Dans le contexte actuel de renchérissement des ressources énergétiques et de lutte contre le changement climatique, les villes ont un rôle à jouer dans la nécessaire transition énergétique. Les enjeux tant économiques, sociaux et environnementaux soulevés doivent alors être intégrés aux pratiques de production et de renouvellement de la ville. Le projet urbain, en tant qu’action coordonnée et globale sur un territoire donné, représente selon nous une opportunité pour construire des villes économes en énergie et sans carbone. Notre revue de la littérature scientifique a en effet mis en évidence l’existence de leviers urbains et architecturaux pouvant être activés lors d’un projet urbain pour réduire les besoins énergétiques des villes et favoriser le développement du recours aux énergies renouvelables et de récupération.

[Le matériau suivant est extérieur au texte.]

-- ==== Sys2Proof/Laws/Arms.lean ====
section
/-! SUPPORT. The arms of `exec` one by one, and the state in which each wave instruction's own effect happens. -/

namespace Sys2Proof.Machine

variable (s : State) (c : Ctx)
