-- ==== Sys2Proof/Laws/State.lean ====
section
/-! SUPPORT. What each update of the state leaves in each field: one lemma a field, so that no later proof unfolds a record. -/

namespace Sys2Proof.Machine

variable (s : State)

/-! setPath. -/

@[simp] theorem State.setPath_clk (i : Nat) (p : Path) : (s.setPath i p).clk = s.clk := rfl
@[simp] theorem State.setPath_schedule (i : Nat) (p : Path) : (s.setPath i p).schedule = s.schedule := rfl
@[simp] theorem State.setPath_cur (i : Nat) (p : Path) : (s.setPath i p).cur = s.cur := rfl
@[simp] theorem State.setPath_free (i : Nat) (p : Path) : (s.setPath i p).free = s.free := rfl
@[simp] theorem State.setPath_nextOp (i : Nat) (p : Path) : (s.setPath i p).nextOp = s.nextOp := rfl
@[simp] theorem State.setPath_irqs (i : Nat) (p : Path) : (s.setPath i p).irqs = s.irqs := rfl
@[simp] theorem State.setPath_hostData (i : Nat) (p : Path) : (s.setPath i p).hostData = s.hostData := rfl
@[simp] theorem State.setPath_stopped (i : Nat) (p : Path) : (s.setPath i p).stopped = s.stopped := rfl
@[simp] theorem State.setPath_saved (i : Nat) (p : Path) : (s.setPath i p).saved = s.saved := rfl
@[simp] theorem State.setPath_mem (i : Nat) (p : Path) : (s.setPath i p).mem = s.mem := rfl
@[simp] theorem State.setPath_sram (i : Nat) (p : Path) : (s.setPath i p).sram = s.sram := rfl
@[simp] theorem State.setPath_vault (i : Nat) (p : Path) : (s.setPath i p).vault = s.vault := rfl
@[simp] theorem State.setPath_bdeck (i : Nat) (p : Path) : (s.setPath i p).bdeck = s.bdeck := rfl
@[simp] theorem State.setPath_ops (i : Nat) (p : Path) : (s.setPath i p).ops = s.ops := rfl
@[simp] theorem State.setPath_cores (i : Nat) (p : Path) : (s.setPath i p).cores = s.cores := rfl
@[simp] theorem State.setPath_clusters (i : Nat) (p : Path) : (s.setPath i p).clusters = s.clusters := rfl
@[simp] theorem State.setPath_walks (i : Nat) (p : Path) : (s.setPath i p).walks = s.walks := rfl
@[simp] theorem State.setPath_clears (i : Nat) (p : Path) : (s.setPath i p).clears = s.clears := rfl
@[simp] theorem State.setPath_flits (i : Nat) (p : Path) : (s.setPath i p).flits = s.flits := rfl
@[simp] theorem State.setPath_slots (i : Nat) (p : Path) : (s.setPath i p).slots = s.slots := rfl
@[simp] theorem State.setPath_rings (i : Nat) (p : Path) : (s.setPath i p).rings = s.rings := rfl
@[simp] theorem State.setPath_inner (i : Nat) (p : Path) : (s.setPath i p).inner = s.inner := rfl
@[simp] theorem State.setPath_tq (i : Nat) (p : Path) : (s.setPath i p).tq = s.tq := rfl
@[simp] theorem State.setPath_launches (i : Nat) (p : Path) : (s.setPath i p).launches = s.launches := rfl
@[simp] theorem State.setPath_dev (i : Nat) (p : Path) : (s.setPath i p).dev = s.dev := rfl
@[simp] theorem State.setPath_islands (i : Nat) (p : Path) : (s.setPath i p).islands = s.islands := rfl
@[simp] theorem State.setPath_ras (i : Nat) (p : Path) : (s.setPath i p).ras = s.ras := rfl
@[simp] theorem State.setPath_scanAt (i : Nat) (p : Path) : (s.setPath i p).scanAt = s.scanAt := rfl
@[simp] theorem State.setPath_move (i : Nat) (p : Path) : (s.setPath i p).move = s.move := rfl
@[simp] theorem State.setPath_linksDown (i : Nat) (p : Path) : (s.setPath i p).linksDown = s.linksDown := rfl
@[simp] theorem State.setPath_boot (i : Nat) (p : Path) : (s.setPath i p).boot = s.boot := rfl
@[simp] theorem State.setPath_dumpClk (i : Nat) (p : Path) : (s.setPath i p).dumpClk = s.dumpClk := rfl
@[simp] theorem State.setPath_run_running (i : Nat) (p : Path) : (s.setPath i p).run.running = s.run.running := rfl
@[simp] theorem State.setPath_run_halted (i : Nat) (p : Path) : (s.setPath i p).run.halted = s.run.halted := rfl
@[simp] theorem State.setPath_run_waves (i : Nat) (p : Path) : (s.setPath i p).run.waves = s.run.waves := rfl
@[simp] theorem State.setPath_run_paths (i : Nat) (p : Path) : (s.setPath i p).run.paths = tset s.run.paths i p := rfl
@[simp] theorem State.setPath_run_helpers (i : Nat) (p : Path) : (s.setPath i p).run.helpers = s.run.helpers := rfl
@[simp] theorem State.setPath_run_sregs (i : Nat) (p : Path) : (s.setPath i p).run.sregs = s.run.sregs := rfl
@[simp] theorem State.setPath_run_vregs (i : Nat) (p : Path) : (s.setPath i p).run.vregs = s.run.vregs := rfl
@[simp] theorem State.setPath_run_kregs (i : Nat) (p : Path) : (s.setPath i p).run.kregs = s.run.kregs := rfl
@[simp] theorem State.setPath_run_items (i : Nat) (p : Path) : (s.setPath i p).run.items = s.run.items := rfl
@[simp] theorem State.setPath_run_nbrs (i : Nat) (p : Path) : (s.setPath i p).run.nbrs = s.run.nbrs := rfl
@[simp] theorem State.setPath_run_queries (i : Nat) (p : Path) : (s.setPath i p).run.queries = s.run.queries := rfl
@[simp] theorem State.setPath_run_queryFrom (i : Nat) (p : Path) : (s.setPath i p).run.queryFrom = s.run.queryFrom := rfl
@[simp] theorem State.setPath_run_tokens (i : Nat) (p : Path) : (s.setPath i p).run.tokens = s.run.tokens := rfl
@[simp] theorem State.setPath_run_blocks (i : Nat) (p : Path) : (s.setPath i p).run.blocks = s.run.blocks := rfl
@[simp] theorem State.setPath_run_tiles (i : Nat) (p : Path) : (s.setPath i p).run.tiles = s.run.tiles := rfl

Nous avons donc choisi d’explorer les pratiques aujourd’hui à l’œuvre en matière d’énergie dans les projets urbains. Nous procédons de manière inductive et comparative à l’étude de trois cas parisiens, Paris Rive Gauche, Paris Nord Est et Clichy-Batignolles, afin de comprendre : Comment est abordée les enjeux de l’énergie dans ces projets urbains ? Par quels acteurs sont-ils pris en charge ? Quelles actions sont mises en œuvre ? Quelles échelles spatio-temporelles sont considérées ? Notre analyse s’appuie sur des entretiens semi-directifs avec les acteurs de ces trois projets urbains, et sur l’ensemble des documents techniques auxquels nous avons pu accéder.
Après avoir décrit comment les enjeux de l’énergie ont été pris en compte dans chacun des trois projets urbains, nous comparons les procédures et les actions qui y ont été mises en place. Cette comparaison des pratiques nous permet d’affirmer que les enjeux énergétiques ne sont que peu ou prou pris en compte lors de la définition de la stratégie d’aménagement. A la vaste échelle du projet urbain, aucun acteur est porteur de ces enjeux et même lorsque des objectifs sont définis – ce qui est rare – ceux-ci relèvent plus du discours politique que de la définition d’une stratégie dont la mise en œuvre pourrait être évaluée. Les actions ciblent majoritairement la demande en énergie des bâtiments, négligeant d’autres économies d’énergie potentielles dans l’éclairage public ou les modes de déplacements par exemple. La performance énergétique du bâtiment est intégrée à une procédure de qualité environnementale relativement classique. En revanche, la question du développement des énergies renouvelables et de récupération amène les acteurs à considérer le territoire non plus comme un lieu uniquement de consommation énergétique mais aussi potentiellement producteur d’énergies. Cette étude conduit à nous interroger sur l’échelle adaptée à la définition et la mise en œuvre d’une stratégie énergétique ainsi qu’à l’acteur le mieux placé pour coordonner cette action.

MOTS CLÉS :transition énergétique, ville, projet urbain, étude de cas, acteurs.